He had not even left his office that afternoon to go for a beer to the Brasserie Dauphine.

Then there had been that woman… what was her name? Roy or Leroy. She had made no appointment. Emile had come in to announce ‘a lady and her son’.

“What’s it about?”

“She won’t say. She insists on speaking to the Chief.”

“Bring her in.”

By pure chance there was a gap in his timetable, for otherwise he would not have seen her. He had attached so little importance to this visit that now he could scarcely remember the details of it.

His sister-in-law and her husband left. His wife commented, as she tidied the room: “You weren’t very talkative this evening. Is something going wrong?”

No. Everything was fine, except for the loss of the pipe. Night had begun to fall and Maigret, in his shirt sleeves, sat with his elbows on the window sill, like thousands of other Parisians who were now enjoying the cool of the evening at their windows, smoking their pipes or cigarettes.

The woman — her name must have been Leroy — had sat down exactly opposite the Superintendent, stiffly, as people do who have determined to be on their dignity. A woman of about forty-five, one of those who, towards middle age, begin to shrivel up. Maigret himself preferred those who grow plump with age.

“I have come to see you, Monsieur le Directeur…”

“The Director isn’t here. I am Superintendent Maigret.”
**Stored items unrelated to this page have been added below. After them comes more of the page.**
@[simp] theorem Voice.chirpSetSampleRate_p (sr : F32) (x : Voice) : (x.chirpSetSampleRate sr).p = x.p := rfl
@[simp] theorem Voice.chirpSetSampleRate_noteFreq (sr : F32) (x : Voice) :
    (x.chirpSetSampleRate sr).noteFreq =
      x.noteFreq := rfl
@[simp] theorem Voice.chirpSetSampleRate_velocity (sr : F32) (x : Voice) :
    (x.chirpSetSampleRate sr).velocity =
      x.velocity := rfl
@[simp] theorem Voice.chirpSetSampleRate_res (sr : F32) (x : Voice) : (x.chirpSetSampleRate sr).res = x.res := rfl
@[simp] theorem Voice.chirpSetSampleRate_exc (sr : F32) (x : Voice) : (x.chirpSetSampleRate sr).exc = x.exc := rfl
@[simp] theorem Voice.chirpSetSampleRate_chCtl (sr : F32) (x : Voice) :
    (x.chirpSetSampleRate sr).chCtl =
      x.chCtl.setSampleRate sr := rfl
@[simp] theorem Voice.chirpSetSampleRate_chGen (sr : F32) (x : Voice) :
    (x.chirpSetSampleRate sr).chGen =
      x.chGen.setSampleRate sr := rfl
@[simp] theorem Voice.chirpSetSampleRate_dirty (sr : F32) (x : Voice) :
    (x.chirpSetSampleRate sr).dirty =
      x.dirty := rfl
@[simp] theorem Voice.chirpSetSampleRate_modesWritten (sr : F32) (x : Voice) :
    (x.chirpSetSampleRate sr).modesWritten = x.modesWritten := rfl
@[simp] theorem Voice.chirpSetSampleRate_env (sr : F32) (x : Voice) : (x.chirpSetSampleRate sr).env = x.env := rfl
@[simp] theorem Voice.chirpSetSampleRate_fmt (sr : F32) (x : Voice) : (x.chirpSetSampleRate sr).fmt = x.fmt := rfl

@[simp] theorem Voice.setAttack_p (sr t : F32) (x : Voice) : (x.setAttack sr t).p = { x.p with attack := t } := rfl
@[simp] theorem Voice.setAttack_noteFreq (sr t : F32) (x : Voice) : (x.setAttack sr t).noteFreq = x.noteFreq := rfl
@[simp] theorem Voice.setAttack_velocity (sr t : F32) (x : Voice) : (x.setAttack sr t).velocity = x.velocity := rfl
@[simp] theorem Voice.setAttack_res (sr t : F32) (x : Voice) : (x.setAttack sr t).res = x.res := rfl
@[simp] theorem Voice.setAttack_exc (sr t : F32) (x : Voice) : (x.setAttack sr t).exc = x.exc := rfl
@[simp] theorem Voice.setAttack_chCtl (sr t : F32) (x : Voice) : (x.setAttack sr t).chCtl = x.chCtl := rfl
@[simp] theorem Voice.setAttack_chGen (sr t : F32) (x : Voice) : (x.setAttack sr t).chGen = x.chGen := rfl
@[simp] theorem Voice.setAttack_dirty (sr t : F32) (x : Voice) : (x.setAttack sr t).dirty = x.dirty := rfl
@[simp] theorem Voice.setAttack_modesWritten (sr t : F32) (x : Voice) :
    (x.setAttack sr t).modesWritten = x.modesWritten := rfl
@[simp] theorem Voice.setAttack_env (sr t : F32) (x : Voice) :
    (x.setAttack sr t).env =
      { x.env with ainc := envIncrement sr t } := rfl
@[simp] theorem Voice.setAttack_fmt (sr t : F32) (x : Voice) : (x.setAttack sr t).fmt = x.fmt := rfl

@[simp] theorem Voice.setRelease_p (sr t : F32) (x : Voice) : (x.setRelease sr t).p = { x.p with release := t } := rfl
@[simp] theorem Voice.setRelease_noteFreq (sr t : F32) (x : Voice) : (x.setRelease sr t).noteFreq = x.noteFreq := rfl
@[simp] theorem Voice.setRelease_velocity (sr t : F32) (x : Voice) : (x.setRelease sr t).velocity = x.velocity := rfl
@[simp] theorem Voice.setRelease_res (sr t : F32) (x : Voice) : (x.setRelease sr t).res = x.res := rfl
@[simp] theorem Voice.setRelease_exc (sr t : F32) (x : Voice) : (x.setRelease sr t).exc = x.exc := rfl
@[simp] theorem Voice.setRelease_chCtl (sr t : F32) (x : Voice) : (x.setRelease sr t).chCtl = x.chCtl := rfl
@[simp] theorem Voice.setRelease_chGen (sr t : F32) (x : Voice) : (x.setRelease sr t).chGen = x.chGen := rfl
@[simp] theorem Voice.setRelease_dirty (sr t : F32) (x : Voice) : (x.setRelease sr t).dirty = x.dirty := rfl
@[simp] theorem Voice.setRelease_modesWritten (sr t : F32) (x : Voice) :
    (x.setRelease sr t).modesWritten = x.modesWritten := rfl
@[simp] theorem Voice.setRelease_env (sr t : F32) (x : Voice) :
    (x.setRelease sr t).env =
      { x.env with rinc := envIncrement sr t } := rfl
@[simp] theorem Voice.setRelease_fmt (sr t : F32) (x : Voice) : (x.setRelease sr t).fmt = x.fmt := rfl

@[simp] theorem Voice.envSetSampleRate_p (sr : F32) (x : Voice) : (x.envSetSampleRate sr).p = x.p := rfl
@[simp] theorem Voice.envSetSampleRate_noteFreq (sr : F32) (x : Voice) :
    (x.envSetSampleRate sr).noteFreq =
      x.noteFreq := rfl
@[simp] theorem Voice.envSetSampleRate_velocity (sr : F32) (x : Voice) :
    (x.envSetSampleRate sr).velocity =
      x.velocity := rfl
@[simp] theorem Voice.envSetSampleRate_res (sr : F32) (x : Voice) : (x.envSetSampleRate sr).res = x.res := rfl
@[simp] theorem Voice.envSetSampleRate_exc (sr : F32) (x : Voice) : (x.envSetSampleRate sr).exc = x.exc := rfl
@[simp] theorem Voice.envSetSampleRate_chCtl (sr : F32) (x : Voice) : (x.envSetSampleRate sr).chCtl = x.chCtl := rfl
@[simp] theorem Voice.envSetSampleRate_chGen (sr : F32) (x : Voice) : (x.envSetSampleRate sr).chGen = x.chGen := rfl
@[simp] theorem Voice.envSetSampleRate_dirty (sr : F32) (x : Voice) : (x.envSetSampleRate sr).dirty = x.dirty := rfl
@[simp] theorem Voice.envSetSampleRate_modesWritten (sr : F32) (x : Voice) :
    (x.envSetSampleRate sr).modesWritten = x.modesWritten := rfl
@[simp] theorem Voice.envSetSampleRate_env (sr : F32) (x : Voice) :
    (x.envSetSampleRate sr).env =
      { x.env with ainc := envIncrement sr x.p.attack, rinc := envIncrement sr x.p.release } := rfl
@[simp] theorem Voice.envSetSampleRate_fmt (sr : F32) (x : Voice) : (x.envSetSampleRate sr).fmt = x.fmt := rfl

@[simp] theorem Voice.setVowel_p (sr : F32) (x : Voice) : (x.setVowel sr).p = x.p := rfl
@[simp] theorem Voice.setVowel_noteFreq (sr : F32) (x : Voice) : (x.setVowel sr).noteFreq = x.noteFreq := rfl
@[simp] theorem Voice.setVowel_velocity (sr : F32) (x : Voice) : (x.setVowel sr).velocity = x.velocity := rfl
@[simp] theorem Voice.setVowel_res (sr : F32) (x : Voice) : (x.setVowel sr).res = x.res := rfl
@[simp] theorem Voice.setVowel_exc (sr : F32) (x : Voice) : (x.setVowel sr).exc = x.exc := rfl
@[simp] theorem Voice.setVowel_chCtl (sr : F32) (x : Voice) : (x.setVowel sr).chCtl = x.chCtl := rfl
@[simp] theorem Voice.setVowel_chGen (sr : F32) (x : Voice) : (x.setVowel sr).chGen = x.chGen := rfl
@[simp] theorem Voice.setVowel_dirty (sr : F32) (x : Voice) : (x.setVowel sr).dirty = x.dirty := rfl
@[simp] theorem Voice.setVowel_modesWritten (sr : F32) (x : Voice) :
    (x.setVowel sr).modesWritten = x.modesWritten := rfl
@[simp] theorem Voice.setVowel_env (sr : F32) (x : Voice) : (x.setVowel sr).env = x.env := rfl
@[simp] theorem Voice.setVowel_fmt (sr : F32) (x : Voice) :
    (x.setVowel sr).fmt =
      { b0 := x.fmt.b0.design sr .bpfCpg (formantF1 x.p) C.c0p1, b1 := x.fmt.b1.design sr .bpfCpg (formantF2 x.p) C.c0p1,
        b2 := x.fmt.b2.design sr .bpfCpg (formantF3 x.p) C.c0p1, b3 := x.fmt.b3.design sr .bpfCpg (formantF4 x.p) C.c0p1 } := rfl

@[simp] theorem Voice.setExciter_p (k : ExcKind) (x : Voice) : (x.setExciter k).p = { x.p with excKind := k } := rfl
@[simp] theorem Voice.setExciter_noteFreq (k : ExcKind) (x : Voice) : (x.setExciter k).noteFreq = x.noteFreq := rfl
@[simp] theorem Voice.setExciter_velocity (k : ExcKind) (x : Voice) : (x.setExciter k).velocity = x.velocity := rfl
@[simp] theorem Voice.setExciter_res (k : ExcKind) (x : Voice) : (x.setExciter k).res = x.res := rfl
@[simp] theorem Voice.setExciter_exc (k : ExcKind) (x : Voice) : (x.setExciter k).exc = x.exc := rfl
@[simp] theorem Voice.setExciter_chCtl (k : ExcKind) (x : Voice) : (x.setExciter k).chCtl = x.chCtl := rfl
@[simp] theorem Voice.setExciter_chGen (k : ExcKind) (x : Voice) : (x.setExciter k).chGen = x.chGen := rfl
@[simp] theorem Voice.setExciter_dirty (k : ExcKind) (x : Voice) : (x.setExciter k).dirty = x.dirty := rfl
@[simp] theorem Voice.setExciter_modesWritten (k : ExcKind) (x : Voice) :
    (x.setExciter k).modesWritten = x.modesWritten := rfl
@[simp] theorem Voice.setExciter_env (k : ExcKind) (x : Voice) :
    (x.setExciter k).env =
      if x.p.excKind = .noise ∧ k ≠ .noise then x.env.reset else x.env := rfl
@[simp] theorem Voice.setExciter_fmt (k : ExcKind) (x : Voice) : (x.setExciter k).fmt = x.fmt := rfl

@[simp] theorem Voice.update_p (sr : F32) (x : Voice) :
    (x.update sr).p = { x.p with modeCount := x.modesWritten } := rfl
@[simp] theorem Voice.update_noteFreq (sr : F32) (x : Voice) : (x.update sr).noteFreq = x.noteFreq := rfl
@[simp] theorem Voice.update_velocity (sr : F32) (x : Voice) : (x.update sr).velocity = x.velocity := rfl
@[simp] theorem Voice.update_res (sr : F32) (x : Voice) :
    (x.update sr).res =
      mapActive x.modesWritten.toNat
      (fun i r => r.setParams sr (x.modeFreq i) (x.modeDist i) (fmul (x.modeDist i) x.p.decay)) x.res := rfl
@[simp] theorem Voice.update_exc (sr : F32) (x : Voice) : (x.update sr).exc = x.exc.setFreq sr x.exciterFreq := rfl
@[simp] theorem Voice.update_chCtl (sr : F32) (x : Voice) :
    (x.update sr).chCtl =
      x.chCtl.setFreq sr x.exciterFreq := rfl
@[simp] theorem Voice.update_chGen (sr : F32) (x : Voice) : (x.update sr).chGen = x.chGen := rfl
@[simp] theorem Voice.update_dirty (sr : F32) (x : Voice) : (x.update sr).dirty = false := rfl
@[simp] theorem Voice.update_modesWritten (sr : F32) (x : Voice) : (x.update sr).modesWritten = x.modesWritten := rfl
@[simp] theorem Voice.update_env (sr : F32) (x : Voice) : (x.update sr).env = x.env := rfl
@[simp] theorem Voice.update_fmt (sr : F32) (x : Voice) : (x.update sr).fmt = x.fmt := rfl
And here one detail recurred to him. There had been no reaction from the woman; presumably she did not read the papers and had never heard speak of him. She had seemed somewhat annoyed at not being taken to the Head of the Police Judiciaire in person, and had given a little wave of the hand as though to say:

“Well, it can’t be helped, I’ll have to put up with it.”

On the other hand the youth, whom Maigret had as yet scarcely noticed, had given a sudden start and turned a keen, eager gaze on the Superintendent.

“Aren’t you coming to bed, Maigret?” asked Madame Maigret, who had just turned down the bed and begun to undress.

“Presently.”

Now, exactly what had that woman been telling him? She had talked so much! Volubly, insistently, like those people who attach considerable importance to their slightest words and who are always afraid of not being taken seriously. It’s an obsession with some women, particularly with those who are nearing fifty.

“We live, my son and I…”

Perhaps it was just as well she went on talking, for Maigret was only listening to her with half an ear.

She was a widow, for one thing. She had said she’d been a widow for some years, five or ten, he didn’t remember. A longish period, since she complained of the hard time she’d had bringing up her son.

“I’ve done everything for him, Superintendent.”

How could one pay attention to the sort of remarks made by all women of the same age in the same position, with identical pride and a similar plaintive look? The mention of her widowhood, by the way, had provoked an incident. What was it? Oh yes…

She had said: “My husband was a professional army officer…” And her son had corrected her:

“Sergeant-major, Maman. In the Commissariat, at Vincennes.”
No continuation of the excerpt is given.